東日本大震災の反省を生かし、救急患者の最適な搬送をITで実現:「GEMAP市民フォーラム」リポート【前編】
GEMITSアライアンスパートナーズは3月11日、「平時から災害時に耐え得る医療を目指して」と題した市民フォーラムを開催。災害・救急医療におけるIT活用例の紹介や復興に向けた提言などを行った。
最適な医療チームとのマッチングが重要
東日本大震災発生からちょうど1年を迎えた2012年3月11日、GEMITSアライアンスパートナーズ(以下、GEMAP)は「平時から災害時に耐え得る医療を目指して」と題した市民フォーラムを開催した。GEMAPは、2009年から実施されている救急医療体制支援システム構築プロジェクト「GEMITS」の普及促進を目的として設立されたコンソーシアム。岐阜大学を中心に沖電気工業、デンソー、インターネットITS協議会などが参加し、幹事会員企業7社と会員企業、大学・研究機関など20の団体で構成されている(2012年3月現在)。
本稿では、GEMAPの会長を務める小倉真治氏(岐阜大学大学院医学系研究科教授)の基調講演の中から、災害・救急医療におけるIT活用と復興に向けた提言などを紹介する。
小倉氏は、内閣府の高度情報通信ネットワーク社会推進戦略本部(IT戦略本部)の「医療情報化に関するタスクフォース」の座長を務めるなど、救急・災害医療の発展に長年取り組んでいる。
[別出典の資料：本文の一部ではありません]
-- ==== Sys2Proof/Machine/StaleCommands.lean ====
section
/-! DEFINITION. The store queries: STALE_COUNT, STALE_LIST (R96, R97). -/

namespace Sys2Proof.Machine

/-- The result of STALE_COUNT: count, WHOLE, occupancy (R96, R182 note 2). -/
def staleCountBytes (s : State) (w : WinIx) (m : Member) : List Byte :=
  leBytes 2 (staleList s w m.leg).length ++ [boolByte m.whole] ++ leBytes 2 s.store.length

/-- STALE_COUNT (R96). -/
def cmdStaleCount (args : List Byte) (s : State) : Carried :=
  match args with
  | [wb, lb] =>
    match winArg wb, legArg lb with
    | some w, some l =>
      match memberOf s w l with
      | some m => report (staleCountBytes s w m) s
      | none => refuse .arg s
    | _, _ => refuse .arg s
  | _ => refuse .arg s

/-- The lowest stale segments of a slot at or above a start, at most 16 (R97). -/
def staleFrom (s : State) (w : WinIx) (l : LegIx) (start : Nat) : List Nat :=
  ((staleList s w l).filter fun g => decide (start ≤ g)).take Config.staleListMax

/-- The result of STALE_LIST: WHOLE, n, and n segment indices (R97, R182 note 2). -/
def staleListBytes (s : State) (w : WinIx) (m : Member) (start : Nat) : List Byte :=
  [boolByte m.whole, natByte (staleFrom s w m.leg start).length] ++ (staleFrom s w m.leg start).flatMap (leBytes 4)

/-- STALE_LIST (R97). -/
def cmdStaleList (args : List Byte) (s : State) : Carried :=
  match args with
  | [wb, lb, b0, b1, b2, b3] =>
    match winArg wb, legArg lb with
    | some w, some l =>
      match memberOf s w l with
      | some m =>
        if leNat [b0, b1, b2, b3] < Config.maxWindowSize then report (staleListBytes s w m (leNat [b0, b1, b2, b3])) s
        else refuse .arg s
      | none => refuse .arg s
    | _, _ => refuse .arg s
  | _ => refuse .arg s

end Sys2Proof.Machine
end

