-- ==== Sys2Proof/Machine/Step.lean ====
section
/-! DEFINITION. One step: the command at the front of the queue, run on the state with the queue's rest. -/

namespace Sys2Proof.Machine

/-- Takes the command at the front of the queue and runs its meaning; an empty queue leaves the block idle (log entry 1). -/
def step (s : State) : Host.Outcome State Fault Refusal :=
  match s.pending with
  | [] => .next s
  | c :: rest => exec c { s with pending := rest }

/-- Puts the command that a word spells at the front of the queue; the state as it is where the word spells none. -/
def State.withFetchWord (s : State) (nbits w : Nat) : State :=
  match Sys2Proof.decodeTableWord nbits w with
  | some c => { s with pending := c :: s.pending }
  | none => s

end Sys2Proof.Machine
end

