/-- An offered record is masked, dropped or stored by the table of R165. EVENT_POP completes in every state: EMPTY on an empty queue;
otherwise the head record leaves in the response with the number of records left, and a drop count that is not zero is stored in its place as an
OVERRUN and cleared. The cause codes are the positions in the lists of R164, and each kind's record is laid out by R192. -/
def Obligations.EventRecordsAreStoredAndPopped : Prop :=
  (∀ (e : EventUnit) (r : EventRec),
    (e.mask.getLsbD r.kind.code = true → e.offer r = e) ∧
    (e.mask.getLsbD r.kind.code = false → 32 ≤ e.queue.length → e.offer r = { e with drop := min 255 (e.drop + 1) }) ∧
    (e.mask.getLsbD r.kind.code = false → e.queue.length < 32 → e.offer r =
      { e with queue := e.queue ++ [{ seq := e.nextSeq, record := r }], nextSeq := e.nextSeq + 1 })) ∧
  ([EventKind.legChange, .memberChange, .windowHealth, .windowDisabled, .jobStarted, .jobDone, .jobEnded, .staleOverflow,
    .capacityMismatch, .autoQueueFull, .resetDone, .overrun].map EventKind.code = [1, 2, 3, 4, 5, 6, 7, 8, 9, 10, 11, 12]) ∧
  (∀ (s : State) (q : Byte), Listening s →
    let H := heard 0x60 q [] s
    (s.events.queue = [] → exec (.eventPop q []) s = .next (answered q .empty [] H)) ∧
    (∀ r rest, s.events.queue = r :: rest →
      (s.events.drop = 0 → exec (.eventPop q []) s = .next (answered q .done (eventBytes r rest.length)
        { H with events := { s.events with queue := rest } })) ∧
      (s.events.drop ≠ 0 → exec (.eventPop q []) s = .next (answered q .done (eventBytes r (rest.length + 1))
        { H with events := { s.events with
          queue := rest ++ [{ seq := s.events.nextSeq, record := .overrun s.events.drop }]
          nextSeq := s.events.nextSeq + 1
          drop := 0 } })))) ∧
  ([LegCause.enabled, .disabled, .readyRise, .readyFall, .identified, .identityError, .identityTimeout, .writeError, .writeTimeout,
    .readFailures].map LegCause.code = [0, 1, 2, 3, 4, 5, 6, 7, 8, 9]) ∧
  ([MemberCause.added, .removed, .seed, .reseed, .cleanRejoin, .rebuilt, .legLeft, .lagOverflow, .datapathReset,
    .rebuildAborted].map MemberCause.code = [0, 1, 2, 3, 4, 5, 6, 7, 8, 9]) ∧
  ([JobCause.targetDown, .state, .noSource, .capacity, .cancelled, .removed, .draining, .lagOverflow, .targetError,
    .datapathReset].map JobCause.code = [0, 1, 2, 3, 4, 5, 6, 7, 8, 9]) ∧
  (∀ (n : BitVec 16) (k : Nat) (w : WinIx) (l : LegIx),
    let record (r : EventRec) (body : List Byte) :=
      eventBytes { seq := n, record := r } k = leBytes 2 n.toNat ++ body ++ [BitVec.ofNat 8 k]
    let leg : LegState → Byte := fun | .off => 0 | .down => 1 | .identifying => 2 | .up => 3 | .faulted => 4
    let health : Option Health → Byte := fun | some .prot => 0 | some .exposed => 1 | some .lost => 2 | none => 0xFF
    let slot : Option SlotState → Byte := fun | some .current => 0 | some .stale => 1 | some .rebuilding => 2 | none => 0xFF
    let W := winToByte w
    let L := legToByte l
    (∀ c o v, record (.legChange l c o v) [1, 0xFF, L, c.code, 1, leg o, leg v, 0, 0]) ∧
    (∀ c v, record (.memberChange w l c v) [2, W, L, c.code, 1, slot v, 0, 0, 0]) ∧
    (∀ v, record (.serialChanged w l v) ([2, W, L, 10, 1] ++ leBytes 4 v.toNat)) ∧
    (∀ o v, record (.windowHealth w o v) [3, W, 0xFF, 0xFF, 1, health o, health (some v), 0, 0]) ∧
    record (.windowDisabled w) [4, W, 0xFF, 0xFF, 0, 0, 0, 0, 0] ∧
    (∀ j, record (.jobStarted w l .full j) ([5, W, L, 0, 1] ++ leBytes 4 j.toNat)) ∧
    (∀ j, record (.jobStarted w l .stale j) ([5, W, L, 1, 1] ++ leBytes 4 j.toNat)) ∧
    (∀ j, record (.jobDone w l j) ([6, W, L, 0xFF, 1] ++ leBytes 4 j.toNat)) ∧
    (∀ c j, record (.jobEnded w l c j) ([7, W, L, c.code, 1] ++ leBytes 4 j.toNat)) ∧
    (∀ g, record (.staleOverflow w l g) ([8, W, L, 0xFF, 1] ++ leBytes 4 g)) ∧
    (∀ c, record (.capacityMismatch w l c) ([9, W, L, 0xFF, 1] ++ leBytes 4 c)) ∧
    record (.autoQueueFull w l) [10, W, L, 0xFF, 0, 0, 0, 0, 0] ∧
    record .resetDone [11, 0xFF, 0xFF, 0xFF, 0, 0, 0, 0, 0] ∧
    ∀ d, record (.overrun d) ([12, 0xFF, 0xFF, 0xFF, 1] ++ leBytes 4 d))

/-- EVENT_CONFIG completes in every state of the device: a mask that names kinds 1 to 11 only replaces the mask, and the enable the enable, in
one step, and both are returned; any other mask is refused ARG and changes nothing. The ALERT output is asserted exactly while the enable is on
and the queue holds a record. -/
def Obligations.EventConfigAndTheAlertLine : Prop :=
  (∀ s : State, alertLine s = true ↔ s.events.alertEnable = true ∧ s.events.queue ≠ []) ∧
  (∀ (s : State) (q : Byte) (on : Bool) (m : BitVec 16), Listening s →
    let args := (if on then (1 : Byte) else 0) :: leBytes 2 m.toNat
    let H := heard 0x61 q args s
    (m &&& 0xF001 = 0 → exec (.eventConfig q args) s = .next (answered q .done args
      { H with events := { s.events with alertEnable := on, mask := m } })) ∧
    (m &&& 0xF001 ≠ 0 → exec (.eventConfig q args) s = .next (answered q .arg [] H)))
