-- ==== Sys2Proof/Laws/State.lean ====
section
/-! SUPPORT. One lemma per field per update of the state: what each small update leaves as it was. -/

namespace Sys2Proof.Machine

@[simp] theorem setWin_passLeg (s : State) (w : WinIx) (x : Window) : (s.setWin w x).passLeg = s.passLeg := rfl
@[simp] theorem setWin_writes (s : State) (w : WinIx) (x : Window) : (s.setWin w x).writes = s.writes := rfl
@[simp] theorem setWin_hold (s : State) (w : WinIx) (x : Window) : (s.setWin w x).hold = s.hold := rfl
@[simp] theorem setWin_reads (s : State) (w : WinIx) (x : Window) : (s.setWin w x).reads = s.reads := rfl
@[simp] theorem setWin_store (s : State) (w : WinIx) (x : Window) : (s.setWin w x).store = s.store := rfl
@[simp] theorem setWin_jobs (s : State) (w : WinIx) (x : Window) : (s.setWin w x).jobs = s.jobs := rfl
@[simp] theorem setWin_nextJob (s : State) (w : WinIx) (x : Window) : (s.setWin w x).nextJob = s.nextJob := rfl
@[simp] theorem setWin_legs (s : State) (w : WinIx) (x : Window) : (s.setWin w x).legs = s.legs := rfl
@[simp] theorem setWin_link (s : State) (w : WinIx) (x : Window) : (s.setWin w x).link = s.link := rfl
@[simp] theorem setWin_events (s : State) (w : WinIx) (x : Window) : (s.setWin w x).events = s.events := rfl
@[simp] theorem setWin_health (s : State) (w : WinIx) (x : Window) : (s.setWin w x).health = s.health := rfl
@[simp] theorem setWin_port (s : State) (w : WinIx) (x : Window) : (s.setWin w x).port = s.port := rfl
@[simp] theorem setWin_resetAsserted (s : State) (w : WinIx) (x : Window) : (s.setWin w x).resetAsserted = s.resetAsserted := rfl
@[simp] theorem setWin_nextRef (s : State) (w : WinIx) (x : Window) : (s.setWin w x).nextRef = s.nextRef := rfl
@[simp] theorem setWin_choices (s : State) (w : WinIx) (x : Window) : (s.setWin w x).choices = s.choices := rfl
@[simp] theorem setWin_notice (s : State) (w : WinIx) (x : Window) : (s.setWin w x).notice = s.notice := rfl
@[simp] theorem setWin_pending (s : State) (w : WinIx) (x : Window) : (s.setWin w x).pending = s.pending := rfl

@[simp] theorem setLeg_windows (s : State) (l : LegIx) (p : LegPort) : (s.setLeg l p).windows = s.windows := rfl
@[simp] theorem setLeg_passLeg (s : State) (l : LegIx) (p : LegPort) : (s.setLeg l p).passLeg = s.passLeg := rfl
@[simp] theorem setLeg_writes (s : State) (l : LegIx) (p : LegPort) : (s.setLeg l p).writes = s.writes := rfl
@[simp] theorem setLeg_hold (s : State) (l : LegIx) (p : LegPort) : (s.setLeg l p).hold = s.hold := rfl
@[simp] theorem setLeg_reads (s : State) (l : LegIx) (p : LegPort) : (s.setLeg l p).reads = s.reads := rfl
@[simp] theorem setLeg_store (s : State) (l : LegIx) (p : LegPort) : (s.setLeg l p).store = s.store := rfl
@[simp] theorem setLeg_jobs (s : State) (l : LegIx) (p : LegPort) : (s.setLeg l p).jobs = s.jobs := rfl
@[simp] theorem setLeg_nextJob (s : State) (l : LegIx) (p : LegPort) : (s.setLeg l p).nextJob = s.nextJob := rfl
@[simp] theorem setLeg_link (s : State) (l : LegIx) (p : LegPort) : (s.setLeg l p).link = s.link := rfl
@[simp] theorem setLeg_events (s : State) (l : LegIx) (p : LegPort) : (s.setLeg l p).events = s.events := rfl
@[simp] theorem setLeg_health (s : State) (l : LegIx) (p : LegPort) : (s.setLeg l p).health = s.health := rfl
@[simp] theorem setLeg_port (s : State) (l : LegIx) (p : LegPort) : (s.setLeg l p).port = s.port := rfl
@[simp] theorem setLeg_resetAsserted (s : State) (l : LegIx) (p : LegPort) : (s.setLeg l p).resetAsserted = s.resetAsserted := rfl
@[simp] theorem setLeg_nextRef (s : State) (l : LegIx) (p : LegPort) : (s.setLeg l p).nextRef = s.nextRef := rfl
@[simp] theorem setLeg_choices (s : State) (l : LegIx) (p : LegPort) : (s.setLeg l p).choices = s.choices := rfl
@[simp] theorem setLeg_notice (s : State) (l : LegIx) (p : LegPort) : (s.setLeg l p).notice = s.notice := rfl
@[simp] theorem setLeg_pending (s : State) (l : LegIx) (p : LegPort) : (s.setLeg l p).pending = s.pending := rfl

@[simp] theorem setCounters_windows (s : State) (l : LegIx) (c : Counters) : (s.setCounters l c).windows = s.windows := rfl
@[simp] theorem setCounters_passLeg (s : State) (l : LegIx) (c : Counters) : (s.setCounters l c).passLeg = s.passLeg := rfl
@[simp] theorem setCounters_writes (s : State) (l : LegIx) (c : Counters) : (s.setCounters l c).writes = s.writes := rfl
@[simp] theorem setCounters_hold (s : State) (l : LegIx) (c : Counters) : (s.setCounters l c).hold = s.hold := rfl
@[simp] theorem setCounters_reads (s : State) (l : LegIx) (c : Counters) : (s.setCounters l c).reads = s.reads := rfl
@[simp] theorem setCounters_store (s : State) (l : LegIx) (c : Counters) : (s.setCounters l c).store = s.store := rfl
@[simp] theorem setCounters_jobs (s : State) (l : LegIx) (c : Counters) : (s.setCounters l c).jobs = s.jobs := rfl
@[simp] theorem setCounters_nextJob (s : State) (l : LegIx) (c : Counters) : (s.setCounters l c).nextJob = s.nextJob := rfl
@[simp] theorem setCounters_legs (s : State) (l : LegIx) (c : Counters) : (s.setCounters l c).legs = s.legs := rfl
@[simp] theorem setCounters_link (s : State) (l : LegIx) (c : Counters) : (s.setCounters l c).link = s.link := rfl
@[simp] theorem setCounters_events (s : State) (l : LegIx) (c : Counters) : (s.setCounters l c).events = s.events := rfl
@[simp] theorem setCounters_port (s : State) (l : LegIx) (c : Counters) : (s.setCounters l c).port = s.port := rfl
@[simp] theorem setCounters_resetAsserted (s : State) (l : LegIx) (c : Counters) : (s.setCounters l c).resetAsserted = s.resetAsserted := rfl
@[simp] theorem setCounters_nextRef (s : State) (l : LegIx) (c : Counters) : (s.setCounters l c).nextRef = s.nextRef := rfl
@[simp] theorem setCounters_choices (s : State) (l : LegIx) (c : Counters) : (s.setCounters l c).choices = s.choices := rfl
@[simp] theorem setCounters_notice (s : State) (l : LegIx) (c : Counters) : (s.setCounters l c).notice = s.notice := rfl
@[simp] theorem setCounters_pending (s : State) (l : LegIx) (c : Counters) : (s.setCounters l c).pending = s.pending := rfl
救急・災害医療の特徴として、小倉氏は「患者の病態が急激に変化し、さまざまな作業を同時進行する必要がある」「時間的な制約が厳しく、緊急性が高い」にもかかわらず、患者が意識不明になっているなど現場で得られる情報が極端に少ないと説明する。そのため、対応手順を明確にした業務の効率化が求められており、それをサポートするITの役割は大きいという。
また、一般的にICT(情報通信技術)の「I」は「Information」といわれているが、広辞苑の「情報」という用語の定義では「ある事柄についての知らせ(Information)」と「判断を下したり行動を起こしたりするために必要なさまざまな媒体を介して得られる知識(Intelligence)」の2通りの解釈があることを紹介。「緊急時など時間の制約がある中では、判断や行動を起こすために必要な情報がなければ対応できない」とし、ICTの「I」は「Intelligence」と定義できると説明する。